Reflecting on 10 Years of Pay for Success @ Sorenson
By Dalton Guthrie, Haas MBA 2020
Attending the Sorenson Winter Innovation Summit provided me a unique opportunity to explore a number of topics related to impact investing and social impact at large. This past summer I interned with Third Sector Capital Partners, one of the nonprofits that has led the adoption of Social Impact Bonds and Pay For Success projects in the United States.
At the conference I attended a panel breakout on Pay For Success that reflected on lessons from the past decade and potential for the movement in the next decade.
The panelists and audience members of the Pay For Success discussion acknowledged that this work is hard and tricky. Picking the wrong metric could cost an involved party millions, or even worse could lead to outcomes that actually increase inequity rather than reduce it. Uncertainty around funding or additional data entry requirements can burden an already resource-strapped nonprofit. Government enthusiasm in a project can change with an election. The social sector has often struggled to reproduce statistically significant findings on the efficacy of social service programs. Government systems are often not set up to share data in a way that allows the tracking of outcomes as opposed to activities.
There will never be a silver bullet to solving society’s complex social issues and the excitement and enthusiasm around Pay For Success may have set expectations too high. Early projects ran into operational challenges such as insufficient enrollment to meet contractual obligations. Some projects had insufficient on-ramps built in before evaluation targets began affecting payments. Deals often took longer to put together and were costlier than anticipated. In recent years, many Pay For Success projects have simplified the process by reducing the number of involved parties. A deal is easier to finalize if there is only one investor or philanthropic funder as opposed to many. Some models have even removed certain parties altogether such as Outcomes-Oriented or Results-Driven Contracting that eliminate the need for private funding or Career Impact Bonds that do not involve any government entity.

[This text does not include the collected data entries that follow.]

-- ==== Sys2Proof/Machine/Flags.lean ====
section
/-! DEFINITION. R15, the only control and status register (spec/10_state.md R23 to R28): its shadow
bits, the flags G and E, what a compare writes, and the branch conditions over G and E
(spec/30_encoding.md R87). Every function here is about a value of R15. -/

namespace Sys2Proof.Machine

/-- The shadow bit `sh(b)`: R15[b] (spec/00_scope.md R11, spec/10_state.md R25). -/
def shadowBit (r15 : Word) (b : Nat) : Bool := r15.getLsbD b

/-- SH_IMR, R15[15]: ANI, ADI, SUI act as ANIR, ADIR, SUIR (R23). -/
def shImr (r15 : Word) : Bool := shadowBit r15 15

/-- SH_MSI, R15[14]: opcode 0101 is the MSI shadow (R23). -/
def shMsi (r15 : Word) : Bool := shadowBit r15 14

/-- SH_MULL, R15[13]: MUL acts as MULL (R23). -/
def shMull (r15 : Word) : Bool := shadowBit r15 13

/-- SH_SGN, R15[12]: MUL and DIV act as MULS and DIVS (R23). -/
def shSgn (r15 : Word) : Bool := shadowBit r15 12

/-- SH_DIVQ, R15[11]: DIV acts as DIVQ (R23). -/
def shDivq (r15 : Word) : Bool := shadowBit r15 11

/-- SH_CMPS, R15[10]: CMR and CMI act as CMRS and CMIS (R23). -/
def shCmps (r15 : Word) : Bool := shadowBit r15 10

/-- The greater flag G, R15[5] (R26). -/
def flagG (r15 : Word) : Bool := r15.getLsbD 5

/-- The equal flag E, R15[4] (R26). -/
def flagE (r15 : Word) : Bool := r15.getLsbD 4

/-- R15 after a compare that finds `greater` and `equal`: G and E are both written, R15[15:6] and
R15[3:0] are kept (spec/42_control_flow.md R128). -/
def withCompareFlags (r15 : Word) (greater equal : Bool) : Word :=
  r15.extractLsb' 6 10 ++ BitVec.ofBool greater ++ BitVec.ofBool equal ++ r15.extractLsb' 0 4

/-- R15 after a compare of `a` (first) with `b` (second), both read as unsigned (R124, R128). -/
def compareUnsigned (r15 a b : Word) : Word :=
  withCompareFlags r15 (decide (b.toNat < a.toNat)) (decide (a = b))

/-- R15 after a compare of `a` (first) with `b` (second), both read as signed (R125, R128). -/
def compareSigned (r15 a b : Word) : Word :=
  withCompareFlags r15 (decide (b.toInt < a.toInt)) (decide (a.toInt = b.toInt))

/-- The six branch conditions, by the spec's names (spec/30_encoding.md R87). -/
inductive Cond where
  | eq
  | lt
  | gt
  | ge
  | le
  | ne
  deriving DecidableEq, Repr

/-- The condition that FIB[2:0] selects: none for the reserved codes 110 and 111; FIB[4:3] are
ignored (R87, R93). -/
def condOfFib (fib : BitVec 5) : Option Cond :=
  match (fib.extractLsb' 0 3).toNat with
  | 0 => some .eq
  | 1 => some .lt
  | 2 => some .gt
  | 3 => some .ge
  | 4 => some .le
  | 5 => some .ne
  | _ => none

/-- Whether a condition holds over the stored flags, as R87's right-hand column says, for every G and
E (G = E = 1 included: R129, log 18). -/
def condHolds (r15 : Word) : Cond → Bool
  | .eq => flagE r15
  | .lt => !flagG r15 && !flagE r15
  | .gt => flagG r15
  | .ge => flagG r15 || flagE r15
  | .le => (!flagG r15 && !flagE r15) || flagE r15
  | .ne => !flagE r15

end Sys2Proof.Machine
end

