-- ==== Sys2Proof/Machine/LogicMoveShift.lean ====
section
/-! DEFINITION. ANR, ANI, ANIR, MSI, the MSI shadow, MHI, SLR, SAR (spec/43_logic_move_shift.md R140 to
R150). -/

namespace Sys2Proof.Machine

/-- ANR (R140). -/
def execAnr (rd rs1 rs2 : RegIdx) (s : State) : Result := finishWith rd (s.reg rs1 &&& s.reg rs2) s

/-- ANI (R141). -/
def execAni (rd : RegIdx) (imm8 : BitVec 8) (s : State) : Result :=
  finishWith rd (s.reg rd &&& zext16 imm8) s

/-- ANIR (R142): the four-bit immediate is filled with zeros (log 27). -/
def execAnir (rd rs1 : RegIdx) (imm4 : BitVec 4) (s : State) : Result :=
  finishWith rd (s.reg rs1 &&& zext16 imm4) s

/-- MSI (R144). -/
def execMsi (rd : RegIdx) (imm8 : BitVec 8) (s : State) : Result := finishWith rd (sext16 imm8) s

/-- The MSI shadow (R145), by `MSI_SHADOW`: `unspecified(msi_shadow)`, refused, its meaning being lost from
the source; or MSI's operation, which is what the source's page for it prints (log 9). -/
def execMsiShadow (rd : RegIdx) (imm8 : BitVec 8) (s : State) : Result :=
  match Settings.msiShadow with
  | .refused => .refused .msiShadow
  | .asMsi => finishWith rd (sext16 imm8) s

/-- MHI (R146). -/
def execMhi (rd : RegIdx) (imm8 : BitVec 8) (s : State) : Result :=
  finishWith rd (replaceHigh imm8 (s.reg rd)) s

/-- SLR (R148). -/
def execSlr (rd rs1 rs2 : RegIdx) (s : State) : Result :=
  finishWith rd (shift (s.reg rs1) (registerShiftAmount (s.reg rs2)) .logical) s

/-- SAR (R149). -/
def execSar (rd rs1 rs2 : RegIdx) (s : State) : Result :=
  finishWith rd (shift (s.reg rs1) (registerShiftAmount (s.reg rs2)) .arithmetic) s

end Sys2Proof.Machine
end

The movement today seems to focus slightly less on the excitement of bringing new private capital to social services than it did a decade ago, and more on finding creative and appropriate ways to scale the concepts that embodied Pay For Success to local governments and nonprofits across the country. While the enthusiasm for Social Impact Bonds has declined from its peak, there were many people in the room still passionate about spreading key components of Pay For Success such as a focus on outcomes, fostering stakeholder engagement, defining metrics of success and building data systems that can track them, as well as establishing, sharing, and implementing best practices for program effectiveness. Social Impact Bonds can still be the right tool for some situations, but a broader toolkit is necessary.

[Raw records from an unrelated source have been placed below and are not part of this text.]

-- ==== Sys2Proof/Tests/Slice0.lean ====
section
/-! SUPPORT. Tests. The words and the results are those of spec/95_test_vectors.md (parts 1 and 2) and of the
Example lines of the rules; none is the model's own answer. After them, for each obligation with hypotheses,
a state and operands that meet the hypotheses. -/

namespace Sys2Proof.Tests

open Sys2Proof Sys2Proof.Machine

/-! ### Small states -/

/-- A state after reset but for R15, pc, memory and the registers listed. -/
def start (r15 pc : Word) (mem : Memory) (regs : List (RegIdx × Word)) : State :=
  regs.foldl (fun s p => s.setReg p.1 p.2) { State.reset with r15 := r15, pc := pc, mem := mem }

/-- The vectors' usual state: the word stands at pc = 0x0100. -/
def at100 (r15 word : Word) (regs : List (RegIdx × Word)) : State :=
  start r15 0x0100#16 [(0x0100, word)] regs

/-- The next state, if there is one. -/
def after : Result → Option State
  | .next t => some t
  | _ => none

/-- The fault, if it is one. -/
def faultOf : Result → Option Fault
  | .fault f => some f
  | _ => none

/-- The refusal, if it is one. -/
def refusalOf : Result → Option Refusal
  | .refused r => some r
  | _ => none

/-- The state with a device that never answers at the IO locations 0x0010 to 0x0012. -/
def withSilent (s : State) : State := { s with ioMap := [⟨⟨0x0010, 0x0012⟩, .silent⟩] }

/-- One register and pc after one step. -/
def gives (s : State) (r : RegIdx) : Option (Word × Word) :=
  (after (step s)).map fun t => (t.reg r, t.pc)

/-- Two registers after one step. -/
def gives2 (s : State) (r q : RegIdx) : Option (Word × Word) :=
  (after (step s)).map fun t => (t.reg r, t.reg q)

/-! ### WellFormed: an ill-formed term for each check -/

theorem test_wellFormed_accepts : (Instr.brc 0b00101#5 2).wellFormed = true := by decide
theorem test_wellFormed_refuses_opcode_0000 : Instr.reserved0000.wellFormed = false := by decide
theorem test_wellFormed_refuses_opcode_0001 : Instr.reserved0001.wellFormed = false := by decide
theorem test_wellFormed_refuses_condition_110 : (Instr.brc 0b00110#5 2).wellFormed = false := by decide
theorem test_wellFormed_refuses_condition_111 : (Instr.brr 0b11111#5 2).wellFormed = false := by decide
theorem test_ignoredFields_refuses_jmr_rd : (Instr.jmrS0 3 2).ignoredFieldsZero = false := by decide
theorem test_ignoredFields_refuses_fib_high : (Instr.brc 0b11001#5 2).ignoredFieldsZero = false := by decide

/-! ### Decoding: every constructor from a word of 95_test_vectors.md parts 1 and 2.10 -/

theorem test_decode_reserved :
    decode 0x0000#16 0x0000#16 = .ok .reserved0000 ∧
    decode 0x0000#16 0x1FFF#16 = .ok .reserved0001 := by decide

theorem test_decode_transfers :
    decode 0x0000#16 0x2023#16 = .ok (.ldr 3 2) ∧
    decode 0x0000#16 0x2223#16 = .ok (.ldrIo 3 2) ∧
    decode 0x0000#16 0x2423#16 = .ok (.str 3 2) ∧
    decode 0x0000#16 0x2623#16 = .ok (.strIo 3 2) ∧
    decode 0x0000#16 0x2123#16 = .ok (.ldr 3 2) := by decide

theorem test_decode_jumps :
    decode 0x0000#16 0x2823#16 = .ok (.jmrS0 3 2) ∧
    decode 0x0000#16 0x2A23#16 = .ok (.jmrS1 3 2) ∧
    decode 0x0000#16 0x2E03#16 = .ok (.jmi 3 0b100000#6) ∧
    decode 0x0000#16 0x2FC3#16 = .ok (.jmi 3 0b111100#6) ∧
    decode 0x0000#16 0x2BFF#16 = .ok (.jmrS1 15 15) := by decide

theorem test_decode_branches :
    decode 0x0000#16 0xF412#16 = .ok (.brc 0b00001#5 2) ∧
    decode 0x0000#16 0xF592#16 = .ok (.brc 0b11001#5 2) ∧
    decode 0x0000#16 0xF612#16 = .ok (.brr 0b00001#5 2) := by decide

theorem test_decode_compares :
    decode 0x0000#16 0xF032#16 = .ok (.cmr 3 2) ∧
    decode 0x0400#16 0xF032#16 = .ok (.cmrs 3 2) ∧
    decode 0x0000#16 0xF3E2#16 = .ok (.cmi 0b11110#5 2) ∧
    decode 0x0400#16 0xF3E2#16 = .ok (.cmis 0b11110#5 2) ∧
    decode 0x0000#16 0xF132#16 = .ok (.cmr 3 2) := by decide

theorem test_decode_logic_and_moves :
    decode 0x0000#16 0x3235#16 = .ok (.anr 5 3 2) ∧
    decode 0x0000#16 0x4FA5#16 = .ok (.ani 5 0xFA#8) ∧
    decode 0x8000#16 0x4215#16 = .ok (.anir 5 1 2) ∧
    decode 0x0000#16 0x5645#16 = .ok (.msi 5 100#8) ∧
    decode 0x4000#16 0x5645#16 = .ok (.msiShadow 5 100#8) ∧
    decode 0xFC00#16 0x6645#16 = .ok (.mhi 5 100#8) := by decide

theorem test_decode_shifts :
    decode 0x0000#16 0x7325#16 = .ok (.slr 5 2 3) ∧
    decode 0x0000#16 0x8325#16 = .ok (.sar 5 2 3) ∧
    decode 0x0000#16 0xF935#16 = .ok (.shiLogical 5 0b10011#5) ∧
    decode 0x0000#16 0xFA35#16 = .ok (.shiArith 5 0b00011#5) := by decide

theorem test_decode_add_and_subtract :
    decode 0x0000#16 0x9325#16 = .ok (.adr 5 2 3) ∧
    decode 0x0000#16 0xA325#16 = .ok (.sur 5 2 3) ∧
    decode 0x0000#16 0xB965#16 = .ok (.adi 5 0x96#8) ∧
    decode 0x8000#16 0xB215#16 = .ok (.adir 5 1 2) ∧
    decode 0x0000#16 0xC965#16 = .ok (.sui 5 0x96#8) ∧
    decode 0x8000#16 0xC215#16 = .ok (.suir 5 1 2) := by decide

theorem test_decode_multiply :
    decode 0x0000#16 0xD235#16 = .ok (.mul 5 3 2) ∧
    decode 0x1000#16 0xD235#16 = .ok (.muls 5 3 2) ∧
    decode 0x2000#16 0xD235#16 = .ok (.mull 5 3 2) ∧
    decode 0x3000#16 0xD235#16 = .ok (.mull 5 3 2) := by decide

theorem test_decode_divide :
    decode 0x0000#16 0xE235#16 = .ok (.div 5 3 2) ∧
    decode 0x1000#16 0xE235#16 = .ok (.divs 5 3 2) ∧
    decode 0x0800#16 0xE235#16 = .ok (.divq 5 3 2) ∧
    decode 0x1800#16 0xE235#16 = .ok (.divq 5 3 2) := by decide

theorem test_decode_complements :
    decode 0x0000#16 0xFC25#16 = .ok (.ntrOnes 5 2) ∧
    decode 0x0000#16 0xFD25#16 = .ok (.ntrTwos 5 2) ∧
    decode 0x0000#16 0xFE05#16 = .ok (.ntdOnes 5) ∧
    decode 0x0000#16 0xFF05#16 = .ok (.ntdTwos 5) ∧
    decode 0x0000#16 0xFFF5#16 = .ok (.ntdTwos 5) := by decide

/-- The first word of an instruction as the table numbers its bits (a 16-bit word). -/
theorem test_decodeTableWord : decodeTableWord 16 0xA325 = some (.sur 5 2 3) := by decide

/-- The word placed for the fetch runs as the first instruction after reset (0x5645 gives x[5] = 0x0064). -/
theorem test_withFetchWord_runs_first :
    gives (State.reset.withFetchWord 16 0x5645) 5 = some (0x0064#16, 0x0001#16) := by decide

/-! ### Results: rows of 95_test_vectors.md part 2 -/

theorem test_reserved0000 :
    faultOf (step (at100 0 0x0000 [])) = some (.reservedOpcode 0x0100) := by decide
theorem test_reserved0001 :
    faultOf (step (at100 0 0x1FFF [])) = some (.reservedOpcode 0x0100) := by decide
theorem test_ldr :
    gives (start 0 0x0100 [(0x0100, 0x2023), (0x0300, 0xBEEF)] [(2, 0x0300)]) 3 =
      some (0xBEEF, 0x0101) := by decide
theorem test_ldr_no_value :
    faultOf (step (at100 0 0x2023 [(2, 0x0300)])) = some (.unwrittenMemory 0x0100 0x0300) := by decide
theorem test_ldrIo :
    gives { start 0 0x0100 [(0x0010, 0x5555), (0x0100, 0x2223)] [(2, 0x0010)] with ioIn := [0x00FF] } 3 =
      some (0x00FF, 0x0101) := by decide
theorem test_ldrIo_recorded :
    (after (step { at100 0 0x2223 [(2, 0x0010)] with ioIn := [0x00FF] })).map State.ioLog =
      some [.read 0x0010 0x00FF] ∧
    faultOf (step (withSilent (at100 0 0x2223 [(2, 0x0010)]))) = some (.ioUnanswered 0x0100 0x0010) := by
  decide
theorem test_str :
    (after (step (at100 0 0x2423 [(3, 0x0200), (2, 0x1234)]))).map (fun t => (t.mem, t.pc)) =
      some ([(0x0100, 0x2423), (0x0200, 0x1234)], 0x0101) := by decide
theorem test_str_r0_data :
    (after (step (start 0 0x0100 [(0x0100, 0x2403), (0x0200, 0x7777)] [(3, 0x0200)]))).map
      (fun t => t.wordAt 0x0200) = some (some 0x0000) := by decide
theorem test_strIo :
    (after (step (start 0 0x0100 [(0x0001, 0x9999), (0x0100, 0x2623)] [(3, 0x0001), (2, 0x0041)]))).map
      (fun t => (t.ioLog, t.wordAt 0x0001)) = some ([.write 0x0001 0x0041], some 0x9999) := by decide
theorem test_strIo_silent_device :
    faultOf (step (withSilent (at100 0 0x2623 [(3, 0x0012), (2, 0x0041)]))) =
      some (.ioUnanswered 0x0100 0x0012) := by decide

Federal legislation like the Social Impact Partnership to Pay for Results Act (SIPPRA), which allocated $100 million for feasibility studies and outcomes payments for validated projects, represent a willingness to continue to work through these models. Participants discussed desires for increased funding for outcomes payments at different levels of government, as well as increased funding to study the effectiveness of programs. There also seemed to be consensus that the next phase in this movement will be characterized by increased flexibility and creativity in project design, to ensure each project meets the needs of the involved stakeholders.
The discussion felt like a microcosm of the conference. There were enough practitioners in the room to have real discussions about the potential and drawbacks of certain tools and models. But on the whole, the energy was largely optimistic about continuing to engage and fight for better outcomes for those who are struggling.